## WORK TO BE COMPLETED:
What do the lines say from the start of the entries through the one containing "match lowNibble w with"? Repeat them exactly.

--- START ---

-- ==== Sys2Proof/Decode.lean ====
section
/-! DEFINITION. Decoding an instruction word (30_encoding.md R49), total on every byte string, and
the encoder (R46, R50, R51). -/

namespace Sys2Proof

/-- The value of `GAP_FILL` this machine runs at (R5: "true: the 10 gap instructions are
implemented"; decision D13). -/
def gapFillTaken : Bool := true

/-- What a 16-bit word decodes to (R49). -/
inductive Decoded where
  /-- the word selects this instruction -/
  | instr (ins : Instr)
  /-- no pattern matches: an unknown opcode, rejected with the word itself (R52) -/
  | unknown (w : Word)
deriving DecidableEq, Repr

/-- `w[15:12]`, the class (R46). -/
def classOf (w : Word) : BitVec 4 := w.extractLsb' 12 4

/-- `w[11:8]`, the field `X` (R46). -/
def fieldX (w : Word) : Reg := ofNibble (w.extractLsb' 8 4)

/-- `w[7:4]`, the field `Y` (R46). -/
def fieldY (w : Word) : Reg := ofNibble (w.extractLsb' 4 4)

/-- `w[3:0]` as four bits: the secondary dispatch value of classes 5, 8 and 9 (R46, R49). -/
def lowNibble (w : Word) : BitVec 4 := w.extractLsb' 0 4

/-- `w[3:0]`, the field `N` (R46). -/
def fieldN (w : Word) : Height := ofNibble (lowNibble w)

/-- `w[7:0]`, the field `NN` and the secondary dispatch value of classes E and F (R46, R49). -/
def fieldNN (w : Word) : Byte := w.extractLsb' 0 8

/-- `w[11:0]`, the field `NNN` (R46). -/
def fieldNNN (w : Word) : Addr := w.extractLsb' 0 12

/-- A gap pattern: the instruction if `GAP_FILL` is true, else unknown (R49, R51). -/
def gapped (gapFill : Bool) (w : Word) (ins : Instr) : Decoded :=
  if gapFill then .instr ins else .unknown w

/-- Class 0 compares the whole word (R49, conflict C4). -/
def decodeClass0 (w : Word) : Decoded :=
  if w = 0x00E0#16 then .instr .cls
  else if w = 0x00EE#16 then .instr .ret
  else .unknown w

/-- Class 5: the low nibble must be 0 (R49). -/
def decodeClass5 (w : Word) : Decoded :=
  if lowNibble w = 0x0#4 then .instr (.seReg (fieldX w) (fieldY w)) else .unknown w

/-- Class 8 dispatches on the low nibble (R49). -/
def decodeClass8 (gapFill : Bool) (w : Word) : Decoded :=
  match lowNibble w with
  | 0x0#4 => .instr (.ldReg (fieldX w) (fieldY w))
  | 0x1#4 => gapped gapFill w (.orReg (fieldX w) (fieldY w))
  | 0x2#4 => .instr (.andReg (fieldX w) (fieldY w))
  | 0x3#4 => .instr (.xorReg (fieldX w) (fieldY w))
  | 0x4#4 => .instr (.addReg (fieldX w) (fieldY w))
  | 0x5#4 => .instr (.subReg (fieldX w) (fieldY w))
  | 0x6#4 => .instr (.shr (fieldX w) (fieldY w))
  | 0x7#4 => gapped gapFill w (.subnReg (fieldX w) (fieldY w))
  | 0xE#4 => gapped gapFill w (.shl (fieldX w) (fieldY w))
  | _ => .unknown w

/-- Class 9: the low nibble must be 0 (R49, R51). -/
def decodeClass9 (gapFill : Bool) (w : Word) : Decoded :=
  if lowNibble w = 0x0#4 then gapped gapFill w (.sneReg (fieldX w) (fieldY w)) else .unknown w

/-- Class E dispatches on the low byte (R49). -/
def decodeClassE (w : Word) : Decoded :=
  match fieldNN w with
  | 0x9E#8 => .instr (.skp (fieldX w))
  | 0xA1#8 => .instr (.sknp (fieldX w))
  | _ => .unknown w

/-- Class F dispatches on the low byte (R49). -/
def decodeClassF (gapFill : Bool) (w : Word) : Decoded :=
  match fieldNN w with
  | 0x07#8 => .instr (.ldVxDt (fieldX w))
  | 0x0A#8 => gapped gapFill w (.ldVxK (fieldX w))
  | 0x15#8 => .instr (.ldDtVx (fieldX w))
  | 0x18#8 => .instr (.ldStVx (fieldX w))
  | 0x1E#8 => .instr (.addI (fieldX w))
  | 0x29#8 => gapped gapFill w (.ldFVx (fieldX w))
  | 0x33#8 => gapped gapFill w (.ldBVx (fieldX w))
  | 0x55#8 => gapped gapFill w (.ldMemVx (fieldX w))
  | 0x65#8 => .instr (.ldVxMem (fieldX w))
  | _ => .unknown w

/-- `Decode(w)` of R49. -/
def decodeWord (gapFill : Bool) (w : Word) : Decoded :=
  match classOf w with
  | 0x0#4 => decodeClass0 w
  | 0x1#4 => .instr (.jp (fieldNNN w))
  | 0x2#4 => .instr (.call (fieldNNN w))
  | 0x3#4 => .instr (.seImm (fieldX w) (fieldNN w))
  | 0x4#4 => .instr (.sneImm (fieldX w) (fieldNN w))
  | 0x5#4 => decodeClass5 w
  | 0x6#4 => .instr (.ldImm (fieldX w) (fieldNN w))
  | 0x7#4 => .instr (.addImm (fieldX w) (fieldNN w))
  | 0x8#4 => decodeClass8 gapFill w
  | 0x9#4 => decodeClass9 gapFill w
  | 0xA#4 => .instr (.ldI (fieldNNN w))
  | 0xB#4 => gapped gapFill w (.jpV0 (fieldNNN w))
  | 0xC#4 => gapped gapFill w (.rnd (fieldX w) (fieldNN w))
  | 0xD#4 => .instr (.drw (fieldX w) (fieldY w) (fieldN w))
  | 0xE#4 => decodeClassE w
  | 0xF#4 => decodeClassF gapFill w
  | _ => .unknown w

/-- The big-endian word of two bytes: the byte at `pc` supplies bits 15 to 8, the byte at `pc + 1`
bits 7 to 0 (20_memory.md R35). -/
def wordOfBytes (hi lo : Byte) : Word := hi ++ lo

/-- The byte at `pc` of a word (R35). -/
def highByte (w : Word) : Byte := w.extractLsb' 8 8

/-- The byte at `pc + 1` of a word (R35). -/
def lowByte (w : Word) : Byte := w.extractLsb' 0 8

/-- Why a byte string gives no instruction. -/
inductive Rejection where
  /-- fewer than the two bytes every instruction has (R45) -/
  | truncated
  /-- no pattern in any dispatch level (R52) -/
  | unknownOpcode (w : Word)
deriving DecidableEq, Repr

/-- Decode the instruction at the head of a byte string and give the rest: two bytes, big-endian
(R35, R45, R49). -/
def decode (gapFill : Bool) : List Byte → Except Rejection (Instr × List Byte)
  | hi :: lo :: rest =>
    match decodeWord gapFill (wordOfBytes hi lo) with
    | .instr ins => .ok (ins, rest)
    | .unknown w => .error (.unknownOpcode w)
  | [_] => .error .truncated
  | [] => .error .truncated

/-! ### The encoder -/

/-- Format `NNN`: class and address (R47). -/
def packNNN (c : BitVec 4) (nnn : Addr) : Word := c ++ nnn

/-- Format `XNN`, and format `X` with its fixed low byte (R47). -/
def packXNN (c : BitVec 4) (x : Reg) (nn : Byte) : Word := c ++ nibbleOf x ++ nn

/-- Format `XYN`, and format `XY` with its fixed low nibble (R47). -/
def packXYN (c : BitVec 4) (x y : Reg) (n : BitVec 4) : Word := c ++ nibbleOf x ++ nibbleOf y ++ n

/-- The word of an instruction, from the patterns of R50 and R51. -/
def encode : Instr → Word
  | .cls => 0x00E0#16
  | .ret => 0x00EE#16
  | .jp nnn => packNNN 0x1#4 nnn
  | .call nnn => packNNN 0x2#4 nnn
  | .seImm x nn => packXNN 0x3#4 x nn
  | .sneImm x nn => packXNN 0x4#4 x nn
  | .seReg x y => packXYN 0x5#4 x y 0x0#4
  | .ldImm x nn => packXNN 0x6#4 x nn
  | .addImm x nn => packXNN 0x7#4 x nn
  | .ldReg x y => packXYN 0x8#4 x y 0x0#4
  | .orReg x y => packXYN 0x8#4 x y 0x1#4
  | .andReg x y => packXYN 0x8#4 x y 0x2#4
  | .xorReg x y => packXYN 0x8#4 x y 0x3#4
  | .addReg x y => packXYN 0x8#4 x y 0x4#4
  | .subReg x y => packXYN 0x8#4 x y 0x5#4
  | .shr x y => packXYN 0x8#4 x y 0x6#4
  | .subnReg x y => packXYN 0x8#4 x y 0x7#4
  | .shl x y => packXYN 0x8#4 x y 0xE#4
  | .sneReg x y => packXYN 0x9#4 x y 0x0#4
  | .ldI nnn => packNNN 0xA#4 nnn
  | .jpV0 nnn => packNNN 0xB#4 nnn
  | .rnd x nn => packXNN 0xC#4 x nn
  | .drw x y n => packXYN 0xD#4 x y (nibbleOf n)
  | .skp x => packXNN 0xE#4 x 0x9E#8
  | .sknp x => packXNN 0xE#4 x 0xA1#8
  | .ldVxDt x => packXNN 0xF#4 x 0x07#8
  | .ldVxK x => packXNN 0xF#4 x 0x0A#8
  | .ldDtVx x => packXNN 0xF#4 x 0x15#8
  | .ldStVx x => packXNN 0xF#4 x 0x18#8
  | .addI x => packXNN 0xF#4 x 0x1E#8
  | .ldFVx x => packXNN 0xF#4 x 0x29#8
  | .ldBVx x => packXNN 0xF#4 x 0x33#8
  | .ldMemVx x => packXNN 0xF#4 x 0x55#8
  | .ldVxMem x => packXNN 0xF#4 x 0x65#8

/-- The two bytes of an instruction in memory order (R35, R46). -/
def encodeBytes (ins : Instr) : List Byte := [highByte (encode ins), lowByte (encode ins)]

/-! ### The host's numbering of table words -/

/-- The word an opcode-table row's bits stand for: bit 0 is the least significant bit of the one
16-bit word, and bits above `nbits` are 0 (assumption log 31). -/
def tableWord (nbits w : Nat) : Word := BitVec.ofNat 16 (w % 2 ^ nbits)

/-- The instruction the decoder reads from the bytes of a table word, laid out big-endian (R35). -/
def decodeTableWord (nbits w : Nat) : Option Instr :=
  match decode gapFillTaken [highByte (tableWord nbits w), lowByte (tableWord nbits w)] with
  | .ok (ins, _) => some ins
  | .error _ => none

end Sys2Proof
end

--- END ---

## EXPECTED ANSWER:
-- ==== Sys2Proof/Decode.lean ====
section
/-! DEFINITION. Decoding an instruction word (30_encoding.md R49), total on every byte string, and
the encoder (R46, R50, R51). -/

namespace Sys2Proof

/-- The value of `GAP_FILL` this machine runs at (R5: "true: the 10 gap instructions are
implemented"; decision D13). -/
def gapFillTaken : Bool := true

/-- What a 16-bit word decodes to (R49). -/
inductive Decoded where
  /-- the word selects this instruction -/
  | instr (ins : Instr)
  /-- no pattern matches: an unknown opcode, rejected with the word itself (R52) -/
  | unknown (w : Word)
deriving DecidableEq, Repr

/-- `w[15:12]`, the class (R46). -/
def classOf (w : Word) : BitVec 4 := w.extractLsb' 12 4

/-- `w[11:8]`, the field `X` (R46). -/
def fieldX (w : Word) : Reg := ofNibble (w.extractLsb' 8 4)

/-- `w[7:4]`, the field `Y` (R46). -/
def fieldY (w : Word) : Reg := ofNibble (w.extractLsb' 4 4)

/-- `w[3:0]` as four bits: the secondary dispatch value of classes 5, 8 and 9 (R46, R49). -/
def lowNibble (w : Word) : BitVec 4 := w.extractLsb' 0 4

/-- `w[3:0]`, the field `N` (R46). -/
def fieldN (w : Word) : Height := ofNibble (lowNibble w)

/-- `w[7:0]`, the field `NN` and the secondary dispatch value of classes E and F (R46, R49). -/
def fieldNN (w : Word) : Byte := w.extractLsb' 0 8

/-- `w[11:0]`, the field `NNN` (R46). -/
def fieldNNN (w : Word) : Addr := w.extractLsb' 0 12

/-- A gap pattern: the instruction if `GAP_FILL` is true, else unknown (R49, R51). -/
def gapped (gapFill : Bool) (w : Word) (ins : Instr) : Decoded :=
  if gapFill then .instr ins else .unknown w

/-- Class 0 compares the whole word (R49, conflict C4). -/
def decodeClass0 (w : Word) : Decoded :=
  if w = 0x00E0#16 then .instr .cls
  else if w = 0x00EE#16 then .instr .ret
  else .unknown w

/-- Class 5: the low nibble must be 0 (R49). -/
def decodeClass5 (w : Word) : Decoded :=
  if lowNibble w = 0x0#4 then .instr (.seReg (fieldX w) (fieldY w)) else .unknown w

/-- Class 8 dispatches on the low nibble (R49). -/
def decodeClass8 (gapFill : Bool) (w : Word) : Decoded :=
  match lowNibble w with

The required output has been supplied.